## What you are asked to do
Each record is to be given again precisely as written.

Top of Source information

-- ==== Sys2Proof/Machine/Limits.lean ====
section
/-! DEFINITION. The Limit Unit: the section list and its compare-and-advance, the current section, the limit table, grades and release levels (Chapter 6). -/

namespace Sys2Proof.Machine

/-! ## The section list -/

/-- Whether a section's end is passed at route distance `d` (R109). -/
def TrackSection.endPassed (x : TrackSection) (dir : Direction) (d : Int) : Bool := beyond dir d x.finish

/-- Whether route distance `d` lies within a section: at or beyond its start and not yet at its end (R110). -/
def TrackSection.holds (x : TrackSection) (dir : Direction) (d : Int) : Bool :=
  !beyond dir x.start d && beyond dir x.finish d

/-- The current section: the head entry, if the route distance lies within it (R110). -/
def Part.currentSection (p : Part) : Option TrackSection :=
  match p.lmu.sections with
  | x :: _ => if x.holds p.odu.direction p.pfu.routeDistance then some x else none
  | [] => none

/-- The section list that a compare-and-advance leaves (R109). -/
def sectionsLeft (dir : Direction) (d : Int) (xs : List TrackSection) : List TrackSection :=
  xs.dropWhile (fun x => x.endPassed dir d)

/-- The low-water test after a removal by compare-and-advance (R112). -/
def Part.sectionLowTest (p : Part) : Part :=
  if p.lmu.lowArmed && decide (p.lmu.sections.length ≤ p.oru.settings.sectionLowWater) then
    (p.withLmu { p.lmu with lowArmed := false }).raise .sectionLow
  else p

/-- The starvation test after a removal by compare-and-advance (R113). -/
def Part.sectionStarvedTest (p : Part) : Part :=
  if p.lmu.sections.isEmpty && p.rnc.runState == .measuring then
    (p.bump .sectionStarvations).raise .sectionStarved
  else p

/-- Compare-and-advance of the section list against the present route distance (R109, R112, R113). -/
def Part.sectionAdvance (p : Part) : Part :=
  let rest := sectionsLeft p.odu.direction p.pfu.routeDistance p.lmu.sections
  let removed := p.lmu.sections.length - rest.length
  if removed = 0 then p
  else
    let p1 := (p.withLmu { p.lmu with sections := rest }).bumpBy .sectionsRetired removed
    p1.sectionLowTest.sectionStarvedTest

/-- The section list emptied and its low-water mark disarmed, with no event (R108, R114). -/
def Part.emptySections (p : Part) : Part :=
  p.withLmu { p.lmu with sections := [], lowArmed := false }

/-- The checks of R107 on one section, in their order: the failing result, or none. -/
def sectionRefusal (dir : Direction) (set : Bool) (d : Int) (xs : List TrackSection) (r : RawSection) :
    Option Result :=
  if 8 ≤ r.cls ∨ beyond dir r.finish r.start = false then some .badValue
  else if Config.sectionCapacity ≤ xs.length then some .listFull
  else
    match xs.getLast? with
    | some tail => if beyond dir tail.finish r.start then some .outOfSequence else none
    | none => if set && !beyond dir r.finish d then some .outOfSequence else none

/-- A section as it joins the list. -/
def RawSection.taken (r : RawSection) : TrackSection where
  start := r.start
  finish := r.finish
  cls := Fin.ofNat 8 r.cls
  suppressed := r.suppressed
  cant := r.cant
  label := r.label

/-- Sections taken one by one up to the first that fails: the list, the count taken, the result (R107). -/
def takeSections (dir : Direction) (set : Bool) (d : Int) :
    List RawSection → List TrackSection → List TrackSection × Nat × Result
  | [], xs => (xs, 0, .done)
  | r :: rs, xs =>
    match sectionRefusal dir set d xs r with
    | some e => (xs, 0, e)
    | none =>
      let (ys, n, e) := takeSections dir set d rs (xs ++ [r.taken])
      (ys, n + 1, e)

/-- Whether a low-water mark is armed after the list has grown or the setting has changed (R112). -/
def Part.armSections (p : Part) : Part :=
  p.withLmu { p.lmu with lowArmed := decide (p.oru.settings.sectionLowWater < p.lmu.sections.length) }

/-- APPEND SECTIONS with its sections read: the part, the taken count and the result (R107). -/
def Part.appendSectionList (p : Part) (rs : List RawSection) : Part × Nat × Result :=
  let (xs, n, e) := takeSections p.odu.direction (p.pfu.position != .unset) p.pfu.routeDistance rs p.lmu.sections
  let p1 := p.withLmu { p.lmu with sections := xs }
  (if p.oru.settings.sectionLowWater < xs.length then p1.armSections else p1, n, e)

/-! ## The limit table -/

/-- The thresholds of one polarity, from their written values, 0 for an absent one (R115). -/
def thresholdOf (n : Nat) : Option Nat := if n = 0 then none else some n

/-- The written value of a threshold. -/
def Thresholds.written (t : Thresholds) : List Nat := [t.t1.getD 0, t.t2.getD 0, t.t3.getD 0]

/-- The present thresholds of one polarity in grade order. -/
def Thresholds.present (t : Thresholds) : List Nat := [t.t1, t.t2, t.t3].filterMap (fun x => x)

/-- Whether a list rises strictly. -/
def risesStrictly : List Nat → Bool
  | [] => true
  | [_] => true
  | a :: b :: l => decide (a < b) && risesStrictly (b :: l)

/-- Validity of one polarity: present thresholds rise strictly and none is above 32767 (R116). -/
def Thresholds.valid (t : Thresholds) : Bool :=
  risesStrictly t.present && t.present.all (fun x => decide (x ≤ 32767))

/-- Validity of a row (R116). -/
def LimitRow.valid (r : LimitRow) : Bool := r.plus.valid && r.minus.valid

/-- The thresholds of a written row. -/
def thresholdsOf (l : List Nat) : Thresholds :=
  ⟨thresholdOf (l.getD 0 0), thresholdOf (l.getD 1 0), thresholdOf (l.getD 2 0)⟩

/-- The row that a WRITE LIMITS carries. -/
def RawRow.row (r : RawRow) : LimitRow := ⟨thresholdsOf r.plus, thresholdsOf r.minus, r.hysteresis, r.minLength⟩

/-- Rows written one by one from an address up to the first that fails: the table, the count written, the result (R119). -/
def writeRows : Nat → List RawRow → Vector LimitRow 64 → Vector LimitRow 64 × Nat × Result
  | _, [], t => (t, 0, .done)
  | a, r :: rs, t =>
    if h : a < 64 then
      if r.row.valid then
        let (t1, n, e) := writeRows (a + 1) rs (vmodify t ⟨a, h⟩ (fun _ => r.row))
        (t1, n + 1, e)
      else (t, 0, .badValue)
    else (t, 0, .badValue)

/-- The row of a class and a parameter, at address class × 8 + parameter (R115). -/
def Part.limitRow (p : Part) (cls : Fin 8) (param : Param) : LimitRow :=
  p.lmu.limits[(⟨cls.val * 8 + param.val, by omega⟩ : Fin 64)]

/-- The thresholds of a polarity. -/
def LimitRow.thresholds (r : LimitRow) : Polarity → Thresholds
  | .plus => r.plus
  | .minus => r.minus

/-- Whether a magnitude reaches a threshold that may be absent. -/
def reaches (t : Option Nat) (magnitude : Nat) : Bool :=
  match t with
  | some x => decide (x ≤ magnitude)
  | none => false

/-- The highest grade whose threshold is present and reached (R117). -/
def Thresholds.grade (t : Thresholds) (magnitude : Nat) : Nat :=
  if reaches t.t3 magnitude then 3
  else if reaches t.t2 magnitude then 2
  else if reaches t.t1 magnitude then 1
  else 0

/-- The polarity of a value; 0 has none (00_scope.md section 3.4). -/
def polarityOf (v : Int) : Option Polarity :=
  if 0 < v then some .plus else if v < 0 then some .minus else none

/-- The grade of a value with a row (R117). -/
def LimitRow.grade (r : LimitRow) (v : Int) : Nat :=
  match polarityOf v with
  | some s => (r.thresholds s).grade v.natAbs
  | none => 0

/-- The release level of a row and polarity (R118): the lowest present threshold, which is T1 where it is present, minus the hysteresis; 32768 where there is none. -/
def LimitRow.releaseLevel (r : LimitRow) (s : Polarity) : Int :=
  match (r.thresholds s).present.head? with
  | some t => (t : Int) - (r.hysteresis : Int)
  | none => 32768

end Sys2Proof.Machine
end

Bottom of Source information

## The completed task
-- ==== Sys2Proof/Machine/Limits.lean ====
section
/-! DEFINITION. The Limit Unit: the section list and its compare-and-advance, the current section, the limit table, grades and release levels (Chapter 6). -/

namespace Sys2Proof.Machine

/-! ## The section list -/

/-- Whether a section's end is passed at route distance `d` (R109). -/
def TrackSection.endPassed (x : TrackSection) (dir : Direction) (d : Int) : Bool := beyond dir d x.finish

/-- Whether route distance `d` lies within a section: at or beyond its start and not yet at its end (R110). -/
def TrackSection.holds (x : TrackSection) (dir : Direction) (d : Int) : Bool :=
  !beyond dir x.start d && beyond dir x.finish d

/-- The current section: the head entry, if the route distance lies within it (R110). -/
def Part.currentSection (p : Part) : Option TrackSection :=
  match p.lmu.sections with
  | x :: _ => if x.holds p.odu.direction p.pfu.routeDistance then some x else none
  | [] => none

/-- The section list that a compare-and-advance leaves (R109). -/
def sectionsLeft (dir : Direction) (d : Int) (xs : List TrackSection) : List TrackSection :=
  xs.dropWhile (fun x => x.endPassed dir d)

/-- The low-water test after a removal by compare-and-advance (R112). -/
def Part.sectionLowTest (p : Part) : Part :=
  if p.lmu.lowArmed && decide (p.lmu.sections.length ≤ p.oru.settings.sectionLowWater) then
    (p.withLmu { p.lmu with lowArmed := false }).raise .sectionLow
  else p

/-- The starvation test after a removal by compare-and-advance (R113). -/
def Part.sectionStarvedTest (p : Part) : Part :=
  if p.lmu.sections.isEmpty && p.rnc.runState == .measuring then
    (p.bump .sectionStarvations).raise .sectionStarved
  else p

/-- Compare-and-advance of the section list against the present route distance (R109, R112, R113). -/
def Part.sectionAdvance (p : Part) : Part :=
  let rest := sectionsLeft p.odu.direction p.pfu.routeDistance p.lmu.sections
  let removed := p.lmu.sections.length - rest.length
  if removed = 0 then p
  else
    let p1 := (p.withLmu { p.lmu with sections := rest }).bumpBy .sectionsRetired removed
    p1.sectionLowTest.sectionStarvedTest

/-- The section list emptied and its low-water mark disarmed, with no event (R108, R114). -/
def Part.emptySections (p : Part) : Part :=
  p.withLmu { p.lmu with sections := [], lowArmed := false }

/-- The checks of R107 on one section, in their order: the failing result, or none. -/
def sectionRefusal (dir : Direction) (set : Bool) (d : Int) (xs : List TrackSection) (r : RawSection) :
    Option Result :=
  if 8 ≤ r.cls ∨ beyond dir r.finish r.start = false then some .badValue
  else if Config.sectionCapacity ≤ xs.length then some .listFull
  else
    match xs.getLast? with
    | some tail => if beyond dir tail.finish r.start then some .outOfSequence else none
    | none => if set && !beyond dir r.finish d then some .outOfSequence else none

/-- A section as it joins the list. -/
def RawSection.taken (r : RawSection) : TrackSection where
  start := r.start
  finish := r.finish
  cls := Fin.ofNat 8 r.cls
  suppressed := r.suppressed
  cant := r.cant
  label := r.label

/-- Sections taken one by one up to the first that fails: the list, the count taken, the result (R107). -/
def takeSections (dir : Direction) (set : Bool) (d : Int) :
    List RawSection → List TrackSection → List TrackSection × Nat × Result
  | [], xs => (xs, 0, .done)
  | r :: rs, xs =>
    match sectionRefusal dir set d xs r with
    | some e => (xs, 0, e)
    | none =>
      let (ys, n, e) := takeSections dir set d rs (xs ++ [r.taken])
      (ys, n + 1, e)

/-- Whether a low-water mark is armed after the list has grown or the setting has changed (R112). -/
def Part.armSections (p : Part) : Part :=
  p.withLmu { p.lmu with lowArmed := decide (p.oru.settings.sectionLowWater < p.lmu.sections.length) }

/-- APPEND SECTIONS with its sections read: the part, the taken count and the result (R107). -/
def Part.appendSectionList (p : Part) (rs : List RawSection) : Part × Nat × Result :=
  let (xs, n, e) := takeSections p.odu.direction (p.pfu.position != .unset) p.pfu.routeDistance rs p.lmu.sections
  let p1 := p.withLmu { p.lmu with sections := xs }
  (if p.oru.settings.sectionLowWater < xs.length then p1.armSections else p1, n, e)

/-! ## The limit table -/

/-- The thresholds of one polarity, from their written values, 0 for an absent one (R115). -/
def thresholdOf (n : Nat) : Option Nat := if n = 0 then none else some n

/-- The written value of a threshold. -/
def Thresholds.written (t : Thresholds) : List Nat := [t.t1.getD 0, t.t2.getD 0, t.t3.getD 0]

/-- The present thresholds of one polarity in grade order. -/
def Thresholds.present (t : Thresholds) : List Nat := [t.t1, t.t2, t.t3].filterMap (fun x => x)

/-- Whether a list rises strictly. -/
def risesStrictly : List Nat → Bool
  | [] => true
  | [_] => true
  | a :: b :: l => decide (a < b) && risesStrictly (b :: l)

/-- Validity of one polarity: present thresholds rise strictly and none is above 32767 (R116). -/
def Thresholds.valid (t : Thresholds) : Bool :=
  risesStrictly t.present && t.present.all (fun x => decide (x ≤ 32767))

/-- Validity of a row (R116). -/
def LimitRow.valid (r : LimitRow) : Bool := r.plus.valid && r.minus.valid

/-- The thresholds of a written row. -/
def thresholdsOf (l : List Nat) : Thresholds :=
  ⟨thresholdOf (l.getD 0 0), thresholdOf (l.getD 1 0), thresholdOf (l.getD 2 0)⟩

/-- The row that a WRITE LIMITS carries. -/
def RawRow.row (r : RawRow) : LimitRow := ⟨thresholdsOf r.plus, thresholdsOf r.minus, r.hysteresis, r.minLength⟩

/-- Rows written one by one from an address up to the first that fails: the table, the count written, the result (R119). -/
def writeRows : Nat → List RawRow → Vector LimitRow 64 → Vector LimitRow 64 × Nat × Result
  | _, [], t => (t, 0, .done)
  | a, r :: rs, t =>
    if h : a < 64 then
      if r.row.valid then
        let (t1, n, e) := writeRows (a + 1) rs (vmodify t ⟨a, h⟩ (fun _ => r.row))
        (t1, n + 1, e)
      else (t, 0, .badValue)
    else (t, 0, .badValue)

/-- The row of a class and a parameter, at address class × 8 + parameter (R115). -/
def Part.limitRow (p : Part) (cls : Fin 8) (param : Param) : LimitRow :=
  p.lmu.limits[(⟨cls.val * 8 + param.val, by omega⟩ : Fin 64)]

/-- The thresholds of a polarity. -/
def LimitRow.thresholds (r : LimitRow) : Polarity → Thresholds
  | .plus => r.plus
  | .minus => r.minus

/-- Whether a magnitude reaches a threshold that may be absent. -/
def reaches (t : Option Nat) (magnitude : Nat) : Bool :=
  match t with
  | some x => decide (x ≤ magnitude)
  | none => false

/-- The highest grade whose threshold is present and reached (R117). -/
def Thresholds.grade (t : Thresholds) (magnitude : Nat) : Nat :=
  if reaches t.t3 magnitude then 3
  else if reaches t.t2 magnitude then 2
  else if reaches t.t1 magnitude then 1
  else 0

/-- The polarity of a value; 0 has none (00_scope.md section 3.4). -/
def polarityOf (v : Int) : Option Polarity :=
  if 0 < v then some .plus else if v < 0 then some .minus else none

/-- The grade of a value with a row (R117). -/
def LimitRow.grade (r : LimitRow) (v : Int) : Nat :=
  match polarityOf v with
  | some s => (r.thresholds s).grade v.natAbs
  | none => 0

/-- The release level of a row and polarity (R118): the lowest present threshold, which is T1 where it is present, minus the hysteresis; 32768 where there is none. -/
def LimitRow.releaseLevel (r : LimitRow) (s : Polarity) : Int :=
  match (r.thresholds s).present.head? with
  | some t => (t : Int) - (r.hysteresis : Int)
  | none => 32768

end Sys2Proof.Machine
end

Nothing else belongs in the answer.